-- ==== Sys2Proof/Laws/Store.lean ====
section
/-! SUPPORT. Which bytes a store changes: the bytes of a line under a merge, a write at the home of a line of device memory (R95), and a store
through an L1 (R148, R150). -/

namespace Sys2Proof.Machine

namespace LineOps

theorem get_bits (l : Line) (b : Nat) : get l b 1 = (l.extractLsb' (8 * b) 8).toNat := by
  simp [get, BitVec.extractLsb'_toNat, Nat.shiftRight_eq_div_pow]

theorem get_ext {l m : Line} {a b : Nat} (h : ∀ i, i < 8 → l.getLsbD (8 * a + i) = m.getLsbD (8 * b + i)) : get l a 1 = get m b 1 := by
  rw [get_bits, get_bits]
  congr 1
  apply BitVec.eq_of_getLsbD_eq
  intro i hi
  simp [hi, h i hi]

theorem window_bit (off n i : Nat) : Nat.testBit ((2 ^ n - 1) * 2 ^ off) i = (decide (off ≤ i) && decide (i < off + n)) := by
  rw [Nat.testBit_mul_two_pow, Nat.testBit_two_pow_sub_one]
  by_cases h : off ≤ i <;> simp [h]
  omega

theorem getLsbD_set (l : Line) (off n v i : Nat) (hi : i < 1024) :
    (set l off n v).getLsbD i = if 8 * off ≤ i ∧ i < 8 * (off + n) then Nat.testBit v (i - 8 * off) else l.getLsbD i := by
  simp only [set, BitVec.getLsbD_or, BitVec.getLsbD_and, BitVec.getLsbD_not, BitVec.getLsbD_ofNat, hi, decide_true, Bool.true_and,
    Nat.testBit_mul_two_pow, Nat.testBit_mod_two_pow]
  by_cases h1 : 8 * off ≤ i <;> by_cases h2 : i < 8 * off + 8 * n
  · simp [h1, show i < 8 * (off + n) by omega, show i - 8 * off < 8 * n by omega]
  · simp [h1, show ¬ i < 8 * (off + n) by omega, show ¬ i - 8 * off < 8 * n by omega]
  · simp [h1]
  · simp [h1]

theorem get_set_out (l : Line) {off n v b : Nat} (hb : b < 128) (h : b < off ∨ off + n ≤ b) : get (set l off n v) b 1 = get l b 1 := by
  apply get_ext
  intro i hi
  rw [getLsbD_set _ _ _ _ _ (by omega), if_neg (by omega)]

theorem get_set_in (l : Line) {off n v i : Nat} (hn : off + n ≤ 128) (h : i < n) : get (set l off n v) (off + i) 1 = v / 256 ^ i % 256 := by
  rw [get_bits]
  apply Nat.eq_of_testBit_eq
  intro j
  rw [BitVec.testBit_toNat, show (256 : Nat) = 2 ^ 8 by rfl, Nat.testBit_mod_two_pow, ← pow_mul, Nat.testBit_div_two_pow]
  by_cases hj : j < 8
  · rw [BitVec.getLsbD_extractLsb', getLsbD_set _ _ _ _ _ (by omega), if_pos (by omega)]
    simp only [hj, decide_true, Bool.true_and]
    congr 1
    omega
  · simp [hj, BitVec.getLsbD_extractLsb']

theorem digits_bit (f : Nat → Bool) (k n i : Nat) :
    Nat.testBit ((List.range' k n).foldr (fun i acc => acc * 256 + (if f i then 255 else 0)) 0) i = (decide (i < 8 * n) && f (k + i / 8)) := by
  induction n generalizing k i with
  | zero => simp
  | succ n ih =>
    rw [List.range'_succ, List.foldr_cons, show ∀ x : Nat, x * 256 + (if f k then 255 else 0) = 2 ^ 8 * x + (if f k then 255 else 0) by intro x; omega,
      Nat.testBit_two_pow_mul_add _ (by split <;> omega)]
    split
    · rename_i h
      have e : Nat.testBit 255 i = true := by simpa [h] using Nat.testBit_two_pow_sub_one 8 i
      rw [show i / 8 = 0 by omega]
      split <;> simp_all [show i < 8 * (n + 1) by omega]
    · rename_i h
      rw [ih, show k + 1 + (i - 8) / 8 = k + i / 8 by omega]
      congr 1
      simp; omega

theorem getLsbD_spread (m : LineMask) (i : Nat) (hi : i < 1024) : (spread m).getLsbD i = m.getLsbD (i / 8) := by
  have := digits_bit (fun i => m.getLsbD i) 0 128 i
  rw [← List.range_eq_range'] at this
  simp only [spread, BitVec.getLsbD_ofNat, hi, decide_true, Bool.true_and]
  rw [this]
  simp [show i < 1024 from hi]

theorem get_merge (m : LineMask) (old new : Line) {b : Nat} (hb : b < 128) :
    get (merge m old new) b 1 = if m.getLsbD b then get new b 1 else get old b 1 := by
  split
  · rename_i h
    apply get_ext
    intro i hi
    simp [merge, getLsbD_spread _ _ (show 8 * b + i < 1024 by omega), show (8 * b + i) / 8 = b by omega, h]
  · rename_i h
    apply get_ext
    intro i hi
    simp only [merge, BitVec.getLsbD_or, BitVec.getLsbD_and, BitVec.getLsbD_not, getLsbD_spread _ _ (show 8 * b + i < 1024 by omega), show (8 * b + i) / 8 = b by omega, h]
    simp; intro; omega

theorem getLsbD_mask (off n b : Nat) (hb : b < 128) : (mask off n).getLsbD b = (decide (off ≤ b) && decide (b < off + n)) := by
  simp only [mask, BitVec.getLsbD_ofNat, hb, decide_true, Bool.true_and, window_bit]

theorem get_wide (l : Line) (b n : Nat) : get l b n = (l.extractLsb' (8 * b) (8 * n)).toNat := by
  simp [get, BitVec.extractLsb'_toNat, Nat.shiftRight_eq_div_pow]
...
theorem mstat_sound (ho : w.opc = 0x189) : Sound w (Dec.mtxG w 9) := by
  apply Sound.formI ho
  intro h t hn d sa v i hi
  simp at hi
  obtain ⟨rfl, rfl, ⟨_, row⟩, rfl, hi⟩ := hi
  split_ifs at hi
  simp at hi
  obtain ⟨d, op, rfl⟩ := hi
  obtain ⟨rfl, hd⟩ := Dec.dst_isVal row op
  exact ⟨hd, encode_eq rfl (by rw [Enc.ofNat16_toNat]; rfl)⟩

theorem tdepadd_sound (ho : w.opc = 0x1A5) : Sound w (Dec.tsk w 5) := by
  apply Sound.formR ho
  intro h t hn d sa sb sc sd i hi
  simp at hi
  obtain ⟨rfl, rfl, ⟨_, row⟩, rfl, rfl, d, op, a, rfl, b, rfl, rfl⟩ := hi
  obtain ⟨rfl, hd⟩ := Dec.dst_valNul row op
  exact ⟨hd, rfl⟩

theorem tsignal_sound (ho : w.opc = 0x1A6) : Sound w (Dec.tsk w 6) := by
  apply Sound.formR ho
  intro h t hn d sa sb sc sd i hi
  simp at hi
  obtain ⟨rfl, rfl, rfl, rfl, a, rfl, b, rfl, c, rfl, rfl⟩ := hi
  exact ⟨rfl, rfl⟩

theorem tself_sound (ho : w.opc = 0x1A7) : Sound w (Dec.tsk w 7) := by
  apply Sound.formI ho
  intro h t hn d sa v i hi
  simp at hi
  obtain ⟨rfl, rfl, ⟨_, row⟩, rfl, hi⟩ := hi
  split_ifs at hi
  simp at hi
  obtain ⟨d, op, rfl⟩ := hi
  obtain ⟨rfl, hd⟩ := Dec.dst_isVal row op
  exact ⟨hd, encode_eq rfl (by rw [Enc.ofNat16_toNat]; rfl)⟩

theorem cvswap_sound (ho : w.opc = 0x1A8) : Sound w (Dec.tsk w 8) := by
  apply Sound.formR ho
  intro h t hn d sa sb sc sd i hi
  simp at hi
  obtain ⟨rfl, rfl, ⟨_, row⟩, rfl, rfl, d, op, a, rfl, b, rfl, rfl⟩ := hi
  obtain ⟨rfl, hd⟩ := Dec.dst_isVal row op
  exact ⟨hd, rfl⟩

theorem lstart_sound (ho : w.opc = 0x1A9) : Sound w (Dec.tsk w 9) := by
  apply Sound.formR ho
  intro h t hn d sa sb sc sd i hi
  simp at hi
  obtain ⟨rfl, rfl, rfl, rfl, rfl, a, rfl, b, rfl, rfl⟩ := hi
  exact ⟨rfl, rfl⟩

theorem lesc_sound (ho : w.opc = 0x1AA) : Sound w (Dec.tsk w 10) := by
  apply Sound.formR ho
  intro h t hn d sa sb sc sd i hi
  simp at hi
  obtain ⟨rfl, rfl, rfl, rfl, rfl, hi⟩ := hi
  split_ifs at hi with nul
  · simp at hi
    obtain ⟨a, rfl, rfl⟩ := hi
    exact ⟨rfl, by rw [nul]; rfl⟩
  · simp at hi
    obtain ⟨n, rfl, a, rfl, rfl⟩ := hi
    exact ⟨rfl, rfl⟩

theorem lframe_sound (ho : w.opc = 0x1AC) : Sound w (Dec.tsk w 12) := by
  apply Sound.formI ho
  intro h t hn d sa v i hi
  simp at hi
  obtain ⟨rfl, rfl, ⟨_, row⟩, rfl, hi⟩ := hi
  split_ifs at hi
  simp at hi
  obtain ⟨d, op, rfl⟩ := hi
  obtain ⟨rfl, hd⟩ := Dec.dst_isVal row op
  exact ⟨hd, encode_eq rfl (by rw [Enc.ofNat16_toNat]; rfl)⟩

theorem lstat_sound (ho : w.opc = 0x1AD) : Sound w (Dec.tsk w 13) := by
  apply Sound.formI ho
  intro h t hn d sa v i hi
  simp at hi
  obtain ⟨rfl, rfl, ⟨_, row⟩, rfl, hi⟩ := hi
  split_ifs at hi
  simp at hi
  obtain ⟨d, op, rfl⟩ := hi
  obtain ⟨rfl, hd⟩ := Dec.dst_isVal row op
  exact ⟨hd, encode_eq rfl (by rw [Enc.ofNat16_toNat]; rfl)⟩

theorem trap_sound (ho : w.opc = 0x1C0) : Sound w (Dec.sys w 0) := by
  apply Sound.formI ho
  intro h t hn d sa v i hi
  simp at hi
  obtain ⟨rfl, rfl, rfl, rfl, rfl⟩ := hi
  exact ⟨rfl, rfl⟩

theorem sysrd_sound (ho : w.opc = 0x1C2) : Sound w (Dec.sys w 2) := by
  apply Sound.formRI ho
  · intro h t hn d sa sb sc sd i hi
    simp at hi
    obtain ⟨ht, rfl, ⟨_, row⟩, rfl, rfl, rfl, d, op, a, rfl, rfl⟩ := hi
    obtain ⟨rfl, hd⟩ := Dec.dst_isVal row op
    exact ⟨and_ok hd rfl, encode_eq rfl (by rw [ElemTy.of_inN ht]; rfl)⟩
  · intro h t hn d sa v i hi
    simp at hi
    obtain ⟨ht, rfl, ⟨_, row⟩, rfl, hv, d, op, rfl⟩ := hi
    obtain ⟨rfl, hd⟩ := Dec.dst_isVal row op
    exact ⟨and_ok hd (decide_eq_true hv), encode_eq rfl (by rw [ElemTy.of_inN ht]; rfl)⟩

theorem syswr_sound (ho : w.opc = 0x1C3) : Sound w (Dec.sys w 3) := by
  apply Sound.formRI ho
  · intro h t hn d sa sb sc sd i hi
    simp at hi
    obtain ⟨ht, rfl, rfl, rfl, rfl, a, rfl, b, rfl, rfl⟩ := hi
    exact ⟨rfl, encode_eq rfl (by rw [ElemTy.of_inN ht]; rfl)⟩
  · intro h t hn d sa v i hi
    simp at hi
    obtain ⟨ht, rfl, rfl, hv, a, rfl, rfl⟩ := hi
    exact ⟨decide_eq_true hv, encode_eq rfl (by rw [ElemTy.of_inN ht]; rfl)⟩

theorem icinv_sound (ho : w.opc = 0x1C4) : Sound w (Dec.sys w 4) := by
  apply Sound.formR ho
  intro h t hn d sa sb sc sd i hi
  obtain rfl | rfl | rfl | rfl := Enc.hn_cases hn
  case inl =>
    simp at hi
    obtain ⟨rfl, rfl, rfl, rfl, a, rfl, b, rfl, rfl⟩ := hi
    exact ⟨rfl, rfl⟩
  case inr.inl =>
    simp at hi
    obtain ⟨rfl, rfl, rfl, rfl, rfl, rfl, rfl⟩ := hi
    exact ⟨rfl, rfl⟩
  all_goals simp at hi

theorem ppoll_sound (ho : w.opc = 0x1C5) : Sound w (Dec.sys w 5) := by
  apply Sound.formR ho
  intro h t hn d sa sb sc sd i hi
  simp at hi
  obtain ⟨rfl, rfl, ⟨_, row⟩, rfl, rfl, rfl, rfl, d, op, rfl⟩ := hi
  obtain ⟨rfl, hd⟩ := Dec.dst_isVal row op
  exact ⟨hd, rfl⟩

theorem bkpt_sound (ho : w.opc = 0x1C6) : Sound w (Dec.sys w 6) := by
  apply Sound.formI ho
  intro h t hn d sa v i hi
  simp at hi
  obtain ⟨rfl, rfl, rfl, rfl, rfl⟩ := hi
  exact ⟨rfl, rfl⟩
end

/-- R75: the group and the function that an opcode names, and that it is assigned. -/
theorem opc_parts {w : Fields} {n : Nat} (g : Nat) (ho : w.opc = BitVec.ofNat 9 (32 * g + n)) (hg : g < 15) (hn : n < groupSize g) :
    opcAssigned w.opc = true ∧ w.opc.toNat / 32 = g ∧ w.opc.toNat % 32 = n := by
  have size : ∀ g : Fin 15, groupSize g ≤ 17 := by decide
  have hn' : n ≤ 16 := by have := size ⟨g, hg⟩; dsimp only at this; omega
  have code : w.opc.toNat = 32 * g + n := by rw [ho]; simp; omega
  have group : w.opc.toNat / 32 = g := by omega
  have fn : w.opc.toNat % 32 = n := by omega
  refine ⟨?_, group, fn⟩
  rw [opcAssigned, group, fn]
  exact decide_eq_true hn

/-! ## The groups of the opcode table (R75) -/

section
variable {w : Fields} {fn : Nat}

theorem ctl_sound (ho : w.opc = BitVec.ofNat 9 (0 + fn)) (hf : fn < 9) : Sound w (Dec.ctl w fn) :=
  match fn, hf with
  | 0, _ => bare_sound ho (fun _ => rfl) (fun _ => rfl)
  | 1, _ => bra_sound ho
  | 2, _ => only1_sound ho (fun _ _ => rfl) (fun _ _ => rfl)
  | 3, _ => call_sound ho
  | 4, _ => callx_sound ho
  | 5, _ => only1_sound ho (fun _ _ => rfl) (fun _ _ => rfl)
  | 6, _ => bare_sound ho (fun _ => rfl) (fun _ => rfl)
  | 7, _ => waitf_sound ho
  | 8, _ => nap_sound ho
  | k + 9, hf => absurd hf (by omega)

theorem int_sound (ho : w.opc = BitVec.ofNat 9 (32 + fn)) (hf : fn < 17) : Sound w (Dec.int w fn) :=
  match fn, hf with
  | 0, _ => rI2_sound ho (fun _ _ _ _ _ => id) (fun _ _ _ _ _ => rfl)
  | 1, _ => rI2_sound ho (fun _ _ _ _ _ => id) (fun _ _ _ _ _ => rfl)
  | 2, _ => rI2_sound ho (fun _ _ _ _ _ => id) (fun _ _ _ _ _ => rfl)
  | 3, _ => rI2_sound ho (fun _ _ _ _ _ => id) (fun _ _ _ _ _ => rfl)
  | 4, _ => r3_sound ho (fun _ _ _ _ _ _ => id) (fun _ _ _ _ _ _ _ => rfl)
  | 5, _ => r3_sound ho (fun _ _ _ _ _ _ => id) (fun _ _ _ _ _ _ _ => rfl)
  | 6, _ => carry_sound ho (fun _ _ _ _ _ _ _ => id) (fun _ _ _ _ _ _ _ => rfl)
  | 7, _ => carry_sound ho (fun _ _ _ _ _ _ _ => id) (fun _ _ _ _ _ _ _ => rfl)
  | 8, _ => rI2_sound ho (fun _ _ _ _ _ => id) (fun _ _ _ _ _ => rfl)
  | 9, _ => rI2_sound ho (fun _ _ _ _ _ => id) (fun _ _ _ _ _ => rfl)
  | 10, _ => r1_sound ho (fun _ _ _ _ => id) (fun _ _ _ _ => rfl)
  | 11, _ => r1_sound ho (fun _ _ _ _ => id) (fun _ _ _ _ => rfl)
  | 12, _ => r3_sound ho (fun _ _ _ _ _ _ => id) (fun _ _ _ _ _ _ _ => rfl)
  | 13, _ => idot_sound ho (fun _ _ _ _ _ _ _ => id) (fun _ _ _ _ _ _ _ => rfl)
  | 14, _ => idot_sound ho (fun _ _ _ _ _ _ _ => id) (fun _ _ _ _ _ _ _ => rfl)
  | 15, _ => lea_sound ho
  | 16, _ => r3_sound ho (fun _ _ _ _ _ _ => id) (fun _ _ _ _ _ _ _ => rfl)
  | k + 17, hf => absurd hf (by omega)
---
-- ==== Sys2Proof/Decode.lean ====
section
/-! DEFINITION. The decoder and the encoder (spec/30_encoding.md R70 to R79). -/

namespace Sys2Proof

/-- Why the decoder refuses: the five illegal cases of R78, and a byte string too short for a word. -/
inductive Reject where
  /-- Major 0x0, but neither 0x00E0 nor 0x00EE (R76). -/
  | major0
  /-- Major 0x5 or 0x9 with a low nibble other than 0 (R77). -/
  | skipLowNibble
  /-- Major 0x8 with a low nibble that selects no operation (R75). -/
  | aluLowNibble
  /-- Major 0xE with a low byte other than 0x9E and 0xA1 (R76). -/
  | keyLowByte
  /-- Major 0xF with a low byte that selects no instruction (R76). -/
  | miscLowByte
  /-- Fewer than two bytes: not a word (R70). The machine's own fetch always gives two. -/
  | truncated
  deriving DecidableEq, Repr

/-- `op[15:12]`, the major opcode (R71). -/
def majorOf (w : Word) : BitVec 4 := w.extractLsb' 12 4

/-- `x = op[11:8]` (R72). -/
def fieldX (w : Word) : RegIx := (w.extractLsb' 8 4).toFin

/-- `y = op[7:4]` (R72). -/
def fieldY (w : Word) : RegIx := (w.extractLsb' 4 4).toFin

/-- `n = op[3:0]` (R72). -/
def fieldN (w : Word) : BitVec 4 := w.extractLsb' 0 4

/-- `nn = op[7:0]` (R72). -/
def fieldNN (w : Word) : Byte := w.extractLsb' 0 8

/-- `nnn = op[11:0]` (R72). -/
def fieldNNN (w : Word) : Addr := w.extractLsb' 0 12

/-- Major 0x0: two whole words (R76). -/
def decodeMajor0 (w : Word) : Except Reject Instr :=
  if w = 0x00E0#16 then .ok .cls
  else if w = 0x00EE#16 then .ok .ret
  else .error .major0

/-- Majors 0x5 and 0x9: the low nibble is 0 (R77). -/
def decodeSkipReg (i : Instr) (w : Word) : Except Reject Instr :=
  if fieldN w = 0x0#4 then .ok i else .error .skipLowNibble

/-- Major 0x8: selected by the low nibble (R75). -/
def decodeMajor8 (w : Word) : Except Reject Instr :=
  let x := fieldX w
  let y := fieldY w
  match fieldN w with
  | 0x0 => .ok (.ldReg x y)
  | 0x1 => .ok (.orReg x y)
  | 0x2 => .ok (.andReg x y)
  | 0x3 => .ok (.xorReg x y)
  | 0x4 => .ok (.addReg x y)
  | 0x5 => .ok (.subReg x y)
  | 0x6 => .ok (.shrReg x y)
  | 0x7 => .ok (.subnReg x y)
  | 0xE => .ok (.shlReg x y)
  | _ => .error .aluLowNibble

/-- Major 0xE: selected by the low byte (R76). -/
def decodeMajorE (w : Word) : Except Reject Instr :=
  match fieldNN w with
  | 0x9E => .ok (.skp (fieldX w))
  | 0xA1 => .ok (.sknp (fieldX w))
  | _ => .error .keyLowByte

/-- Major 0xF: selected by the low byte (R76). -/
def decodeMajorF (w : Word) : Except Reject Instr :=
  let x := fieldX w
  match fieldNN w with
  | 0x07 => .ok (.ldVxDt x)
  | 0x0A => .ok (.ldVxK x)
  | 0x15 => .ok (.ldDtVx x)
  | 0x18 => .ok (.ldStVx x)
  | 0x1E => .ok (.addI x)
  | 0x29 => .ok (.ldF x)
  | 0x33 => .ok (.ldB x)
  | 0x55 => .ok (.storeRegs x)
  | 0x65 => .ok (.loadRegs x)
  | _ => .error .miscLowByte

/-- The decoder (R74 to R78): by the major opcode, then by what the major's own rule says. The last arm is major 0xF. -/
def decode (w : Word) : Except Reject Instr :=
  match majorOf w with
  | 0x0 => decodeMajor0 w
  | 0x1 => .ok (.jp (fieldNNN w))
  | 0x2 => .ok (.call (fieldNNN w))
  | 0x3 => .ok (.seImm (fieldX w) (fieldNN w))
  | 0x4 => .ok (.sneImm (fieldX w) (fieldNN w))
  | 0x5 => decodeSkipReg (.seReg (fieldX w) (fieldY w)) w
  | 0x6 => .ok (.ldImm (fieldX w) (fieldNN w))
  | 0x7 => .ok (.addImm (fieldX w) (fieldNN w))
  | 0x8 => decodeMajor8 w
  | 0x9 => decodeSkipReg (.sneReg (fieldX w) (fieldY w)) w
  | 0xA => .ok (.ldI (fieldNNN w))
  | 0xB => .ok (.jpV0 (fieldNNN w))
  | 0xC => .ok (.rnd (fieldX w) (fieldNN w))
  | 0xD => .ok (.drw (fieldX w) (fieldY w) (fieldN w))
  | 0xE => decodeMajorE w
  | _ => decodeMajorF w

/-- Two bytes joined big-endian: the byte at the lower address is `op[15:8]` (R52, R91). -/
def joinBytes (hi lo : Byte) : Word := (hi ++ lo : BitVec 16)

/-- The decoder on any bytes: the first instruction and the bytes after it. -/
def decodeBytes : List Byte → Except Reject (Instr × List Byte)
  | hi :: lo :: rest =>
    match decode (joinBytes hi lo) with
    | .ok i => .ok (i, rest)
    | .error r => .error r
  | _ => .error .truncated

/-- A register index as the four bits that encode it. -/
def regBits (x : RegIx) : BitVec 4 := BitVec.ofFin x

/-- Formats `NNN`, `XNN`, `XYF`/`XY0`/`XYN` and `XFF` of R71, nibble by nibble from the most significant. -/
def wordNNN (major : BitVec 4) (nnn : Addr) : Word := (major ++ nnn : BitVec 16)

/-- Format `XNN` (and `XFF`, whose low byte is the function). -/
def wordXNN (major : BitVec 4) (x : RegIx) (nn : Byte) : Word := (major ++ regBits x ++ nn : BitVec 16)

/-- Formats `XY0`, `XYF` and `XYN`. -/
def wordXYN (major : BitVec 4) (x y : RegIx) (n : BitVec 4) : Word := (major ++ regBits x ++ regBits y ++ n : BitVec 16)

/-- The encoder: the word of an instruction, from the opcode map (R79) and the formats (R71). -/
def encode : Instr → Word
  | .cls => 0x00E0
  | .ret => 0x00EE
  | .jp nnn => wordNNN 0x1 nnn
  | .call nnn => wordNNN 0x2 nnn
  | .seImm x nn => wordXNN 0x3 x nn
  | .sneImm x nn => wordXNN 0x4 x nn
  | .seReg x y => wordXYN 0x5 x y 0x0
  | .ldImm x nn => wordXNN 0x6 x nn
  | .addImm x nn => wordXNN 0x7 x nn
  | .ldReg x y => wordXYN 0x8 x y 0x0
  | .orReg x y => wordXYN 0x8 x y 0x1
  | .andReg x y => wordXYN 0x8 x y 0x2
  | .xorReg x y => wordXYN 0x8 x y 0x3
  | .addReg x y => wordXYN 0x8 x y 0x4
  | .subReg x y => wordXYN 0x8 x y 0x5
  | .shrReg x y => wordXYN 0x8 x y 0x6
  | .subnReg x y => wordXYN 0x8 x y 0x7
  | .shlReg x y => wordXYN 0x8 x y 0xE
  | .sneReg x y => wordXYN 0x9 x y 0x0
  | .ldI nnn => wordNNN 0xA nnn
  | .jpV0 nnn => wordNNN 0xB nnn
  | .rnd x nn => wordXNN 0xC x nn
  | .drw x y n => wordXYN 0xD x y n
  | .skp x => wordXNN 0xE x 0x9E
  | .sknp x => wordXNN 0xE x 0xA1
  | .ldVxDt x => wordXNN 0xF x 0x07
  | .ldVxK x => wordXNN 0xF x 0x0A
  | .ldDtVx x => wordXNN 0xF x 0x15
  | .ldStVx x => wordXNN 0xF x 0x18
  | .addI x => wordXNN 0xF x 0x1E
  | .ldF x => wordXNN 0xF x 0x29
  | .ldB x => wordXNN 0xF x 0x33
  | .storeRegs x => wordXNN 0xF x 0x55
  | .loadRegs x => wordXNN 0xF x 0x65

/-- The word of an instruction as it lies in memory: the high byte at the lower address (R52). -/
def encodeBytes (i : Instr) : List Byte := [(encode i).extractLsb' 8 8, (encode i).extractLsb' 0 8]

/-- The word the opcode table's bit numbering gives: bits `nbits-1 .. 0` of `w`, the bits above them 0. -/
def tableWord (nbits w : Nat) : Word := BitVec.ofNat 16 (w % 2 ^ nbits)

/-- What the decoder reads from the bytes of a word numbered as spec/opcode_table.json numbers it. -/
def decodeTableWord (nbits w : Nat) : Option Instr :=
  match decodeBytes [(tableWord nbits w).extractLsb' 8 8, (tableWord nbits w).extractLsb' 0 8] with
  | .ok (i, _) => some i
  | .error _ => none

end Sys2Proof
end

> WHAT YOU NEED TO DO: What number of lines above include the string "List"? State it and nothing else.

> RESULT BELOW: 5